Segment Open
/-- The closing steps of a session of `h` halves (R217 to R221). -/
inductive Ending (s0 : State) (h : Nat) (s : State) : Prop where
  | stopping (hseq : s.seq = .eStop) (hdone : s.msgDone = true) (hpages : s.curPages = h / 2)
      (hreports : s.reports = s0.reports)
  | reporting (hseq : s.seq = .eReport) (hpages : s.curPages = h / 2)
      (hreports : s.reports = s0.reports)
  | rewinding (hseq : s.seq = .eRewind) (hpages : s.curPages = 0)
      (hreports : s.reports = s0.reports ++ [h / 2])
  | clearing (hseq : s.seq = .eClear) (hpages : s.curPages = 0)
      (hreports : s.reports = s0.reports ++ [h / 2]) (hcur : s.curAddr = s0.params.appBase)
  | leaving (hseq : s.seq = .eFallback ∨ s.seq = .cEnter) (hrested : Rested s0 h s)

/-- The capture has ended: every whole half of the stream is written. -/
structure Closing (s0 : State) (d : List Byte) (ops : List FlashOp) (s : State) : Prop where
  image : Image s0 d (d.length / 128) (pageHalves (d.length / 128)) s.flash
  params : s.params = s0.params
  ops_eq : ops = opsOf s0.params.appBase.toNat (d.length / 128)
  ending : Ending s0 (d.length / 128) s

/-- A session that does not come to its end: a second half is published or latched where the page at
the cursor waits for its first, or the block has faulted. -/
inductive Doomed (s : State) : Prop where
  | missed (hseq : s.seq = .pCheck) (hready : s.capstat = .secondHalfReady)
      (hbase : s.curAddr.toNat % 256 = 0)
  | misplaced (hseq : s.seq = .pWrite) (hlatch : s.latch = .second)
      (hbase : s.curAddr.toNat % 256 = 0)
  | faulted (hseq : s.seq = .faulted)

/-- Where a session that began in `s0` stands, with the stream `d` stored and the operations `ops`
made. -/
inductive InSession (s0 : State) (d : List Byte) (ops : List FlashOp) (s : State) : Prop where
  | draining (h : Draining s0 d ops s)
  | closing (h : Closing s0 d ops s)
  | doomed (h : Doomed s)

/-! ### A session that does not come to its end -/

theorem Doomed.step {s : State} (h : Doomed s) (hclean : cleanStep .step s = true)
    (hrun : s.halted = false) : Doomed (effect .step s) := by
  rw [effect]
  cases h with
  | missed hseq hready hbase =>
    rw [hseq, stepEffect]
    have hopen : s.msgDone = false := by
      refine Bool.eq_false_iff.mpr fun hdone => ?_
      obtain ⟨hnone, -⟩ := complete_unmarked hclean hseq hrun hdone
      simp [hready] at hnone
    rw [pollCapture_secondHalfReady hopen hready]
    exact .misplaced rfl rfl hbase
  | misplaced hseq hlatch hbase =>
    rw [hseq, stepEffect]
    obtain ⟨-, h⟩ | ⟨hal, -, -⟩ | ⟨hal, -, -⟩ := writeAtCursor_cases s
    · rw [h]
      exact .faulted rfl
    · rw [hlatch, hbase] at hal
      cases hal
    · rw [hlatch, hbase] at hal
      cases hal
  | faulted hseq =>
    have hsess := cleanStep_session hclean
    rw [hseq] at hsess
    cases hsess

theorem Kind.capstat {s : State} {e : RunStep} (h : Kind s e) (he : e ∉ [.step, .irqHt, .irqTc]) :
    (effect e s).capstat = s.capstat := by
  cases h with
  | main | half | full => simp at he
  | store b hroute hch hidx => rw [effect, hroute]; rfl
  | silence hie => rfl
  | quiet e _ _ hsame => exact hsame.capture.capstat

theorem Doomed.event {s : State} (h : Doomed s) {e : RunStep} (hkind : Kind s e) (he : e ≠ .step)
    (hclean : cleanStep e s = true) (hen : enabled e s = true) : Doomed (effect e s) := by
  have hsame := hkind.progress he
  cases h with
  | missed hseq hready hbase =>
    refine .missed (hsame.seq.trans hseq) ?_ (hsame.curAddr ▸ hbase)
    by_cases htransfer : e = .irqHt ∨ e = .irqTc
    · have hnone := capstat_none_of_transfer htransfer hclean hen
      simp [hready] at hnone
    · rw [hkind.capstat (by simp [he, htransfer]), hready]
  | misplaced hseq hlatch hbase =>
    exact .misplaced (hsame.seq.trans hseq) (hsame.latch.trans hlatch) (hsame.curAddr ▸ hbase)
  | faulted hseq => exact .faulted (hsame.seq.trans hseq)

/-! ### A session that captures: bytes and handlers -/

/-- The main context waits while the capture moves on. -/
theorem Taking.moveCapture {s0 s t : State} {d d' : List Byte} {k c w e : Nat}
    (h : Taking s0 d k c w e s) (hsame : SameProgress s t) (hcapture : Capturing (d ++ d') k t) :
    Taking s0 (d ++ d') k c w e t where
  capture := hcapture
  image := hsame.flash ▸ h.image.append d'
  cursor := hsame.curAddr ▸ h.cursor
  pages := hsame.curPages.trans h.pages
  params := hsame.params.trans h.params
  reports := hsame.reports.trans h.reports

/-- A byte is appended to the stream, any other step but the transfer handlers leaves the capture.
-/
theorem Capturing.event {d : List Byte} {k : Nat} {s : State} (h : Capturing d k s) {e : RunStep}
    (hkind : Kind s e) (he : e ∉ [.step, .irqHt, .irqTc]) (hclean : cleanStep e s = true) :
    Capturing (d ++ storedBytes e s) k (effect e s) := by
  cases hkind with
  | main | half | full => simp at he
  | store b hroute hch hidx =>
    have hbyte : storedBytes (.rx b) s = [b] := if_pos hroute
    rw [effect, hroute, hbyte]
    exact h.store b hidx (store_unmarked hclean hroute)
  | silence hie =>
    have hnone : storedBytes .irqIdle s = [] := rfl
    rw [hnone, List.append_nil]
    exact h.congr ⟨rfl, rfl, rfl, rfl⟩
  | quiet e _ hstored hsame =>
    rw [hstored, List.append_nil]
    exact h.congr hsame.capture

/-- A transfer handler publishes the next half, or dooms the session. -/
theorem Taking.transfer {s0 s : State} {d : List Byte} {k : Nat} (hi : s.Inv)
    (hseq : s.seq = .pCheck) (h : Taking s0 d k k k (pageHalves k) s) {e : RunStep}
    (hkind : Kind s e) (htransfer : e = .irqHt ∨ e = .irqTc) (hnone : s.capstat = .none) :
    Taking s0 d k k k (pageHalves k) (effect e s) ∨ Doomed (effect e s) := by
  have hsame := hkind.progress (by rintro rfl; simp at htransfer)
  have hmove : Capturing d k (effect e s) → Taking s0 d k k k (pageHalves k) (effect e s) := by
    intro hcapture
    have hmoved := h.moveCapture (d' := []) hsame (by rwa [List.append_nil])
    rwa [List.append_nil] at hmoved
  cases hkind with
  | half hflag hch => exact .inl (hmove (h.capture.irqHt hnone hflag))
  | full hflag hch =>
    have hfull := (hi.control.tcif_full hch).mp hflag
    rcases Nat.mod_two_eq_zero_or_one k with heven | hodd
    · have hbase := appBase_aligned hi.bounds.params_valid
      have hcursor := h.cursor
      rw [← h.params] at hcursor
      exact .inr (.missed hseq rfl (by rw [hsame.curAddr]; omega))
    · exact .inl (hmove (h.capture.irqTc hnone hfull hodd))
  | main | store | silence => simp at htransfer
  | quiet e _ _ huntouched =>
    exact .inl (hmove (h.capture.congr huntouched.capture))

theorem Draining.event {s0 s : State} {d : List Byte} {ops : List FlashOp}
    (h : Draining s0 d ops s) (hi : s.Inv) {e : RunStep} (hkind : Kind s e) (he : e ≠ .step)
    (hclean : cleanStep e s = true) (hen : enabled e s = true) :
    InSession s0 (d ++ storedBytes e s) ops (effect e s) := by
  have hsame := hkind.progress he
  by_cases htransfer : e = .irqHt ∨ e = .irqTc
  · have hnone := capstat_none_of_transfer htransfer hclean hen
    have hstored : storedBytes e s = [] := by obtain rfl | rfl := htransfer <;> rfl
    rw [hstored, List.append_nil]
    cases h with
    | check k hseq htaking =>
      obtain h | h := htaking.transfer hi hseq hkind htransfer hnone
      · exact .draining (.check k (hsame.seq.trans hseq) h)
      · exact .doomed h
    | erase k _ hready | write k _ hready | advance k _ hready | clear k _ hready =>
      exact absurd hnone hready
  · have hother : e ∉ [.step, .irqHt, .irqTc] := by simpa [he] using htransfer
    have hstat := hkind.capstat hother
    have hmove : ∀ {k c w n}, Taking s0 d k c w n s →
        Taking s0 (d ++ storedBytes e s) k c w n (effect e s) :=
      fun h => h.moveCapture hsame (h.capture.event hkind hother hclean)
    refine .draining ?_
    cases h with
    | check k hseq htaking => exact .check k (hsame.seq.trans hseq) (hmove htaking)
    | erase k hseq hready hlatch heven htaking =>
      exact .erase k (hsame.seq.trans hseq) (hstat ▸ hready) (hsame.latch.trans hlatch) heven
        (hmove htaking)
    | write k hseq hready hlatch htaking =>
      exact .write k (hsame.seq.trans hseq) (hstat ▸ hready) (hsame.latch.trans hlatch)
        (hmove htaking)
    | advance k hseq hready hlatch htaking =>
      exact .advance k (hsame.seq.trans hseq) (hstat ▸ hready) (hsame.latch.trans hlatch)
        (hmove htaking)
    | clear k hseq hready htaking =>
      exact .clear k (hsame.seq.trans hseq) (hstat ▸ hready) (hmove htaking)

end Sys2Proof.Proofs.CleanSession
end

section
/-! PROOFS. The clean session of R298, last part: the micro-steps of the main context, and the run
of a whole session. -/

namespace Sys2Proof.Proofs.CleanSession

open Sys2Proof Sys2Proof.Machine Sys2Proof.Proofs.Steps Sys2Proof.Proofs.Routes
  Sys2Proof.Proofs.Flash Sys2Proof.Proofs.Session Sys2Proof.Proofs.Invariant

/-! ### A session that captures: the main context -/

theorem pageHalves_even {k : Nat} (h : k % 2 = 0) :
    pageHalves k = k ∧ pageHalves (k + 1) = k + 2 := by
  unfold pageHalves
  omega

theorem pageHalves_odd {k : Nat} (h : k % 2 = 1) : pageHalves (k + 1) = pageHalves k := by
  unfold pageHalves
  omega

/-- `CUR_PAGES` counts the second halves (R215). -/
theorem pages_succ (k : Nat) :
    (if halfOf k = .second then k / 2 + 1 else k / 2) = (k + 1) / 2 := by
  rcases Nat.mod_two_eq_zero_or_one k with h | h
  · rw [halfOf_even h, if_neg (by decide)]
    omega
  · rw [halfOf_odd h, if_pos rfl]
    omega

section
variable {s0 s : State} {d : List Byte} {k : Nat} (hi : s.Inv)
include hi

/-- The poll goes on to the half published, or to the closing steps once the silence is counted. -/
theorem Taking.check (h : Taking s0 d k k k (pageHalves k) s)
    (hclean : cleanStep .step s = true) (hrun : s.halted = false) (hseq : s.seq = .pCheck) :
    InSession s0 d (opsOf s0.params.appBase.toNat k) (pollCapture s) := by
  obtain ⟨hch, -⟩ := hi.control.capture_armed (by rw [hseq]; rfl)
  cases hdone : s.msgDone with
  | true =>
    obtain ⟨hnone, hht, htc⟩ := complete_unmarked hclean hseq hrun hdone
    have hidx : s.dmaIdx < 256 := by
      refine lt_of_le_of_ne hi.bounds.dma_le fun hfull => ?_
      simp [(hi.control.tcif_full hch).mpr hfull] at htc
    have hhalves := h.capture.halves hnone hht hidx
    rw [pollCapture_complete hdone]
    refine .closing ⟨?_, h.params, by rw [hhalves], .stopping rfl hdone ?_ h.reports⟩
    · rw [hhalves]
      exact h.image
    · rw [hhalves]
      exact h.pages
  | false =>
    cases hready : s.capstat with
    | none =>
      rw [pollCapture_none hdone hready]
      exact .draining (.check k hseq h)
    | firstHalfReady =>
      have hne : s.capstat ≠ .none := by simp [hready]
      obtain ⟨hpub, -⟩ := h.capture.published_ready hne
      have heven : k % 2 = 0 := readyOf_eq_first (hpub.symm.trans hready)
      rw [pollCapture_firstHalfReady hdone hready]
      exact .draining (.erase k rfl hne (halfOf_even heven).symm heven
        { h with capture := h.capture.congr ⟨rfl, rfl, rfl, rfl⟩ })
    | secondHalfReady =>
      have hne : s.capstat ≠ .none := by simp [hready]
      obtain ⟨hpub, -⟩ := h.capture.published_ready hne
      have hodd : k % 2 = 1 := readyOf_eq_second (hpub.symm.trans hready)
      have hops : opsOf s0.params.appBase.toNat k =
          opsOf s0.params.appBase.toNat k ++ eraseOps s0.params.appBase.toNat k := by
        rw [eraseOps, if_neg (by omega), List.append_nil]
      rw [pollCapture_secondHalfReady hdone hready, hops]
      exact .draining (.write k rfl hne (halfOf_odd hodd).symm
        { h with
          capture := h.capture.congr ⟨rfl, rfl, rfl, rfl⟩
          image := pageHalves_odd hodd ▸ h.image })

/-- The erase makes room for the two halves of a page. -/
theorem Taking.eraseStep (h : Taking s0 d k k k (pageHalves k) s) (hready : s.capstat ≠ .none)
    (hlatch : s.latch = halfOf k) (heven : k % 2 = 0) :
    InSession s0 d (opsOf s0.params.appBase.toNat k ++ [.erase s.curAddr.toNat])
      (eraseAtCursor s) := by
  obtain ⟨hhere, hnext⟩ := pageHalves_even heven
  obtain ⟨-, hres⟩ | ⟨-, -, hres⟩ | ⟨-, hin, hres⟩ := eraseAtCursor_cases s <;> rw [hres]
  · exact .doomed (.faulted rfl)
  · exact .doomed (.faulted rfl)
  · have hops : [.erase s.curAddr.toNat] = eraseOps s0.params.appBase.toNat k := by
      rw [eraseOps, if_pos heven, h.cursor]
    rw [hops]
    exact .draining (.write k rfl hready hlatch
      { h with
        capture := h.capture.congr ⟨rfl, rfl, rfl, rfl⟩
        image := hnext ▸ h.image.erase hi.bounds.flash_wf h.cursor h.params hhere hin })

/-- The burst writes the half that the buffer holds. -/
theorem Taking.writeStep (h : Taking s0 d k k k (pageHalves (k + 1)) s) (hready : s.capstat ≠ .none)
    (hlatch : s.latch = halfOf k) :
    InSession s0 d (opsOf s0.params.appBase.toNat k ++ eraseOps s0.params.appBase.toNat k ++
      [.write s.curAddr.toNat s.latch]) (writeAtCursor s) := by
  obtain ⟨-, hres⟩ | ⟨-, -, hres⟩ | ⟨-, hin, hres⟩ := writeAtCursor_cases s <;> rw [hres]
  · exact .doomed (.faulted rfl)
  · exact .doomed (.faulted rfl)
  · have hroom : k + 1 ≤ pageHalves (k + 1) := by
      unfold pageHalves
      omega
    rw [hlatch, h.cursor, ← opsOf_succ, ← hlatch]
    exact .draining (.advance k rfl hready hlatch
      { h with
        capture := h.capture.congr ⟨rfl, rfl, rfl, rfl⟩
        image := h.image.write hi.bounds.flash_wf h.cursor hroom hlatch hin
          (h.capture.half hready) })

theorem Taking.advanceStep (h : Taking s0 d k k (k + 1) (pageHalves (k + 1)) s)
    (hseq : s.seq = .pAdvance) (hready : s.capstat ≠ .none) (hlatch : s.latch = halfOf k) :
    Draining s0 d (opsOf s0.params.appBase.toNat (k + 1)) (advanceCursor s) := by
  obtain ⟨-, hin⟩ := hi.cursor.advance_fits hseq
  have hcursor : (s.curAddr + 128#32).toNat = s0.params.appBase.toNat + 128 * (k + 1) := by
    rw [toNat_add_half hin, h.cursor]
    omega
  have hpages : (if s.latch = .second then s.curPages + 1 else s.curPages) = (k + 1) / 2 := by
    rw [hlatch, h.pages, pages_succ]
  exact .clear k rfl hready
    { h with
      capture := h.capture.congr ⟨rfl, rfl, rfl, rfl⟩
      cursor := hcursor
      pages := hpages }

end

/-- Every step of a session that captures. -/
theorem Draining.step {s0 s : State} {d : List Byte} {ops : List FlashOp}
    (h : Draining s0 d ops s) (hi : s.Inv) (hclean : cleanStep .step s = true)
    (hrun : s.halted = false) :
    InSession s0 d (ops ++ flashOps .step s) (effect .step s) := by
  rw [effect]
  cases h with
  | check k hseq htaking =>
    rw [flashOps_other (by simp [hseq]) (by simp [hseq]), List.append_nil, hseq]
    exact htaking.check hi hclean hrun hseq
  | erase k hseq hready hlatch heven htaking =>
    rw [flashOps_erase hrun hseq, hseq]
    exact htaking.eraseStep hi hready hlatch heven
  | write k hseq hready hlatch htaking =>
    rw [flashOps_write hrun hseq, hseq]
    exact htaking.writeStep hi hready hlatch
  | advance k hseq hready hlatch htaking =>
    rw [flashOps_other (by simp [hseq]) (by simp [hseq]), List.append_nil, hseq]
    exact .draining (htaking.advanceStep hi hseq hready hlatch)
  | clear k hseq hready htaking =>
    rw [flashOps_other (by simp [hseq]) (by simp [hseq]), List.append_nil, hseq]
    exact .draining (.check (k + 1) rfl
      { htaking with capture := htaking.capture.clear hready rfl rfl rfl rfl })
Segment Closed
▶ **YOUR OBJECTIVE**
Both the line containing "main context -/" and the line containing "(hclean : cleanStep .step s = true) (hrun" belong in the answer. Print them and every line above that falls between them exactly, and no others.

▶ **COMPLETED TASK**
/-! ### A session that captures: the main context -/

theorem pageHalves_even {k : Nat} (h : k % 2 = 0) :
    pageHalves k = k ∧ pageHalves (k + 1) = k + 2 := by
  unfold pageHalves
  omega

theorem pageHalves_odd {k : Nat} (h : k % 2 = 1) : pageHalves (k + 1) = pageHalves k := by
  unfold pageHalves
  omega

/-- `CUR_PAGES` counts the second halves (R215). -/
theorem pages_succ (k : Nat) :
    (if halfOf k = .second then k / 2 + 1 else k / 2) = (k + 1) / 2 := by
  rcases Nat.mod_two_eq_zero_or_one k with h | h
  · rw [halfOf_even h, if_neg (by decide)]
    omega
  · rw [halfOf_odd h, if_pos rfl]
    omega

section
variable {s0 s : State} {d : List Byte} {k : Nat} (hi : s.Inv)
include hi

/-- The poll goes on to the half published, or to the closing steps once the silence is counted. -/
theorem Taking.check (h : Taking s0 d k k k (pageHalves k) s)
    (hclean : cleanStep .step s = true) (hrun : s.halted = false) (hseq : s.seq = .pCheck) :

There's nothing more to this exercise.